Магистрат тоже, казалось, ожидал большего. Время еще не истекло, вода не излилась из нижней чаши. Он молча развел руками и вопросительно огляделся, а когда никто не ответил, наклонился к одному из судебных писцов и шепотом отрывисто спросил о чем-то.
– Стратег Мильтиад? Ты будешь вызывать свидетелей в свою защиту?
От самого стратега ответа не последовало, но его сын медленно встал.
Кимон был прекрасным молодым человеком, хотя Ксантипп его не знал. Восемнадцатилетний юноша наклонился, чтобы поцеловать отца в обе щеки, затем обратился к присяжным. Ксантипп взглянул на водяные часы, уточняя время.
– Мой отец служил Афинам всю свою жизнь, отдавая городу всего себя, свою кровь и свое серебро. На суше и на море. От нашего имени он проводил кампанию в Ионии, из-за чего годами не видел семью. В его отсутствие мы заботились о том, чтобы кормить людей, давать им хлеб и вино. Все это время мой отец Мильтиад рисковал жизнью, сражаясь против персидских армий. Марафон – его величайшее достижение, незамутненное, незапятнанное. После этого море, боги и решительный враг нанесли ему поражение. Посмотрите, какую рану он принял за нас, и она еще может убить его! Вы вообще знаете законы? Если вы должны наказать мою семью после нашей долгой службы, пусть это будет штраф, который мы можем выплатить, но не смерть, не изгнание! Мой отец – герой Афин. Мы обязаны ему всем.
Молодой человек сел, раскрасневшийся и злой. Ксантипп подумал, что резкий тон сына, скорее всего, не пошел на пользу отцу и не расположил к нему судей, но давать руку на отсечение, что это именно так, он бы не стал. Между тем Мильтиаду стало заметно хуже, и он уже едва не падал, временами как будто теряя сознание, но ему приходилось терпеть. Голосование должно было пройти в любом случае.
Вода пролилась из нижней урны, и магистрат вздохнул с облегчением.
– Если защите больше нечего добавить, ты можешь вызвать своих первых свидетелей, куриос, – сказал он, возвращаясь на твердую почву процедуры.
Ксантипп кивнул. В полдень заседание должно быть закончено, и он думал, что к тому времени решение будет вынесено.
Глава 17
Прежде чем солнце достигло наибольшей высоты, последний из свидетелей закончил свое описание бойни на Паросе. Мильтиад отказался от права допрашивать их, а это означало, что заявления капитана и гоплита остались без ответа. Защита, казалось, пребывала в уверенности, что присяжные не должны наказывать человека за один большой просчет, учитывая, что всю жизнь он самоотверженно трудился и добивался успехов.
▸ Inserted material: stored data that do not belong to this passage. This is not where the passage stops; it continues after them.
/-- The RANGE rule of an object that its row marks as its own. -/
def specialBad (s v : State) (key : Nat) (w : Word) : Bool :=
  let o := keyObj key
  let e := keyEl key
  match keyArea key with
  | 0x02 => guardBad o e w
  | 0x10 => timeBad o e w
  | 0x11 => netBad o w
  | 0x12 => pcieBad o w
  | 0x20 => if e = 1 then portCtrlBad s v (o - 0x8000) w else channelMapBad s v (o - 0x8000) (e - 4) w
  | 0x21 => decide (4 < field w 0 3) || field w 3 2 == 3
  | 0x22 => !usable (o - 0x1000) w.toNat
  | 0x24 => memoryBad v 0x24 o e w
  | 0x25 => memoryBad v 0x25 o e w
  | 0x26 => memoryBad v 0x26 o e w
  | 0x30 => memoryBad v 0x30 o e w
  | 0x31 => memoryBad v 0x31 o e w
  | 0x40 => unitBad v 0x40 o e w
  | 0x41 => unitBad v 0x41 o e w
  | 0x42 => unitBad v 0x42 o e w
  | 0x50 => severityBad (o - 0x1000) w
  | 0x60 => decide (field w 16 16 < 1) || decide (60000 < field w 16 16)
  | _ => false

/-- RANGE rules of objects without a special row: the consumer indices and ACQ_RELEASE (R259). -/
def extraBad (s : State) (key : Nat) (w : Word) : Bool :=
  if key = Key.ringConsumer then consumerBad (s.get Key.ringConsumer).toNat (s.get Key.ringProducer).toNat w.toNat
  else if key = Key.eventConsumer then consumerBad (s.get Key.eventConsumer).toNat (s.get Key.eventProducer).toNat w.toNat
  else if keyArea key = 0x40 ∧ 0x1000 ≤ keyObj key ∧ keyEl key = 0x0C then !(s.acq (keyObj key - 0x1000)).records.any (fun r => r.seq == w.toNat)
  else false

/-! ## At rest (R37: BUSY) -/

/-- A scheduled slot is at rest (R321). -/
def State.slotRest (s : State) (n : Nat) : Bool := let st := s.getF (Key.slotStatus n) 0 3; st == 0 || st == 3 || st == 4

/-- The unit, slot, thread, request or run that an object configures is not at rest (R195, R217, R248, R253, R258, R321, R359). -/
def State.busyKey (s : State) (key : Nat) : Bool :=
  let o := keyObj key
  let e := keyEl key
  match keyArea key with
  | 0x10 => decide (0x1000 ≤ o) && decide (1 ≤ e) && decide (e ≤ 3) && !s.slotRest (o - 0x1000)
  | 0x26 => decide (0x1000 ≤ o) && e == 5 && !s.atRest (sigThread key)
  | 0x40 => decide (0x1000 ≤ o) && decide (1 ≤ e) && decide (e ≤ 7) && s.acqSt (o - 0x1000) != 0
  | 0x41 => decide (0x1000 ≤ o) && decide (1 ≤ e) && decide (e ≤ 6) && s.tiuSt (o - 0x1000) != 0
  | 0x42 => decide (0x1000 ≤ o) && decide (1 ≤ e) && decide (e ≤ 3) && s.adcRunning (o - 0x1000)
  | 0x60 => decide (0x2000 ≤ o) && (e == 1 || e == 2) && s.cmdBusy (Key.reqCmd (o - 0x2000))
  | 0x61 => o == 0x0100 && decide (1 ≤ e) && decide (e ≤ 7) && s.cmdState Key.diagStart == Cmd.running
  | _ => false

/-! ## The check (R37) -/

/-- GUARD_UNLOCK_N is low. -/
def State.unlocked (s : State) : Bool := bit (s.get Key.guardStatus) 0

/-- A write is refused for the device mode (R36). -/
def State.accessMode (s : State) (acc : Access) : Bool :=
  match acc with
  | .rwi => !(s.mode == Mode.idle || s.mode == Mode.load)
  | .rwg => s.mode != Mode.service
  | _ => s.mode == Mode.boot || s.mode == Mode.quiesce

/-- The code of a write of a plain object of area 7F (R33). -/
def State.vendorCode (s : State) (p : Path) : Code := refuse [(s.mode != Mode.service, .wrongMode), (!s.isVendor p, .noSession)]

/-- The code a write of a plain object ends with (R37), DISABLED (R85) and ENVELOPE (R271) last. -/
def State.writeCode (s v : State) (p : Path) (key : Nat) (w : Word) : Code :=
  match rowOf key with
  | none => refuse [(s.mode == Mode.boot && keyArea key != 0, .wrongMode), (!implemented key, .noObject), (true, s.vendorCode p)]
  | some r =>
    let o := keyObj key
    let e := keyEl key
    refuse [
      (s.mode == Mode.boot && keyArea key != 0, .wrongMode),
      (decide (r.acc = .ro), .readOnly),
      (s.accessMode r.acc, .wrongMode),
      (decide (r.acc = .rwg) && !s.unlocked, .guardLocked),
      (!s.hasSession p || (decide (r.acc = .rws) && (p == .mailbox || p == .hot)), .noSession),
      (s.busyKey key, .busy),
      (decide (r.ty = .blob), .blobPath),
      (typeBad r.ty w, .typeMismatch),
      ((w &&& ~~~ (toWord r.mask)) != 0, .reservedSet),
      (plainBad r.vr w || (decide (r.vr = .special) && specialBad s v key w) || extraBad s key w, .range),
      (keyArea key == 0x20 && decide (0x8000 ≤ o) && decide (4 ≤ e) && channelMapDisabled s (o - 0x8000) (e - 4) w, .disabled),
      (keyArea key == 0x22 && decide (0x1000 ≤ o) && (e == 1 || e == 4 || e == 5) && !s.inEnvelope (o - 0x1000) w.toNat, .envelope)]

/-! ## Effects of an accepted write -/

/-- PORT_CHANNELS and PORT_SLICES follow the map (R83). -/
def State.refreshPort (s : State) (o : Nat) : State :=
  let ch := s.channels o
  let s := s.put (Key.portChannels o) (toWord ch.length)
  s.put (Key.portSlices o) (toWord (((List.range 32).map (fun sl => if ch.any (fun g => g / 32 == sl) then 2 ^ sl else 0)).sum))

/-- GROUP_SIZE of a thread follows its bound ports of enabled sites (R89). -/
def State.refreshGroup (s : State) (th : Nat) : State := if 3072 ≤ th then s else s.put (Key.groupSize th) (toWord (s.members th).length)

/-- The threads that ports name. -/
def State.namedThreads (s : State) : List Nat :=
  (s.objs.filterMap (fun kv => if keyArea kv.1 = 0x20 ∧ 0x8000 ≤ keyObj kv.1 ∧ keyEl kv.1 = 1 ∧ bit kv.2 12 then some (field kv.2 0 12) else none)).eraseDups

/-- SESSIONS_OPEN and SUB_COUNT follow the lists (R51, R57). -/
def State.refreshSessions (s : State) : State :=
  (s.put Key.sessionsOpen (toWord s.sessions.length)).put Key.subCount (toWord s.subs.length)

/-- Sessions close, with their subscriptions and latches (R50). -/
def State.closeSessions (s : State) (f : Session → Bool) : State :=
  let gone := (s.sessions.filter f).map Session.id
  let mine (p : Path) : Bool := match p with | .session n => gone.contains n | _ => false
  { s with sessions := s.sessions.filter (fun x => !f x), subs := s.subs.filter (fun x => !mine x.dest), latches := s.latches.filter (fun x => !mine x.path) }.refreshSessions

/-- A staged envelope value (R384); STAGED shows whether any differs from the value in force. -/
def State.stage (s : State) (key : Nat) (w : Word) : State :=
  let g := (s.guardStaged.filter (fun x => x.1 != key)) ++ [(key, w)]
  let s := { s with guardStaged := g }
  s.putF Key.guardStatus 1 1 (b2n (g.any (fun x => s.get x.1 != x.2)))

/-- A record is released (R259): its slot is free, and a unit that waits for one is armed (R258). -/
def State.releaseRecord (s : State) (u seq : Nat) : State :=
  let a := s.acq u
  let s := s.putAcq u { a with records := a.records.filter (fun r => r.seq != seq) }
  if s.acqSt u = 4 then s.armUnit u s.nowTick else s.setAcq u (s.acqSt u)

/-- A write of ones to a W1C object (R36). -/
def State.clearOnes (s : State) (key : Nat) (w : Word) : State :=
  let old := s.get key
  match keyArea key with
  | 0x12 =>
    if !bit w 6 then s
    else
      let s := s.put key (clearRefusals old)
      if key = Key.bar2Err then s.put Key.bar2ErrAddr 0xFFFFFFFFFFFFFFFF else s
  | 0x22 => s.put key (old &&& ~~~ (w &&& 0x1F0))
  | 0x42 => s.put key (old &&& ~~~ (w &&& 0x2))
  | 0x50 => s.put key (old &&& ~~~ (w &&& ~~~ (s.get (key + 0x100))))
  | _ => s.put key (old &&& ~~~ w)

/-- What a write of DAC_PARK or DAC_FAULT_CODE moves at once (R269, R271): a DAC that carries its park code follows it, and one left high-impedance at the end of BOOT takes
it once both codes lie within the envelope. -/
def State.parkWritten (s : State) (d : Nat) : State :=
  if s.dacSource d = 1 ∨ s.dacSource d = 0 then s.parkDac d else s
Такой исход представлялся очевидным, и когда один из писцов Мильтиада выразил их позицию именно в такой форме, все согласно закивали. Ксантипп не знал, достаточно ли он сделал для победы. Впервые с тех пор, как он выдвинул обвинение, перед ним маячила перспектива проигрыша и возможных последствий.
Оставшись в живых, Мильтиад наверняка стал бы его врагом, причем очень опасным врагом.
Кимон метнул в обвинителя отца взгляд, который, казалось, обжигал гневом. Но Ксантипп не стал бы отступать, даже если бы ему представилась такая возможность. Свобода Мильтиада была камешком в его сандалии со дня Марафона, незаживающей раной. Он знал, что видел. Детали были такими четкими, будто их вырезали рельефом на камне.
Голосование началось, когда по всему городу прозвенели первые полуденные колокола. Половина Афин направлялась домой – перекусить, сходить в гимнасий, размяться и поесть у уличного торговца. Присяжные тоже чувствовали первые признаки голода. Все до одного худые, они не могли продержаться без того, чтобы не подкрепиться чем-нибудь. Ксантипп наблюдал за тем, как каждый берет бронзовый стержень и проводит им по диску с надписью «общественное голосование», зажав между большим и указательным пальцем и таким образом скрывая, гладкий он или просверленный. Согласно предварительной договоренности, гладкий означал «виновен».
Все время, пока шло голосование, за голосующими внимательно наблюдали. Счетчиков также выбрали жребием, как и контролера, который должен был подтвердить правильность подсчета. В решении, касающемся жизни человека, не было места коррупции.
Возвращаясь обратно к Эпиклу, Ксантипп уже чувствовал, как его покидает напряжение.
Подсчет четырехсот голосов не занял много времени, даже притом, что проверялся каждый кружок. Несколько присяжных попытались поймать взгляд Ксантиппа. Он почувствовал это, когда они повернулись и посмотрели на него, но отвел глаза, потому что не хотел гадать, каким будет результат и в чью пользу обернется. Эпикл жадно наблюдал за ними, вертя головой туда и сюда, пытаясь поймать ощущение победы и не находя себе места от волнения.
Ксантипп воспользовался моментом, чтобы поблагодарить свидетелей, которые так и не сели и продолжали стоять, нетерпеливо переминаясь с ноги на ногу. Конечно, и капитан корабля, и командир-гоплит говорили правду, дав клятву перед богами. Никакого наказания за честность быть не могло. Однако реальность всегда грязнее и человечнее. Оба были храбрецами. Возможно, имело значение то, что они принадлежали к состоятельным семьям и им не приходилось опасаться внезапной бедности от рук Мильтиада и его сторонников.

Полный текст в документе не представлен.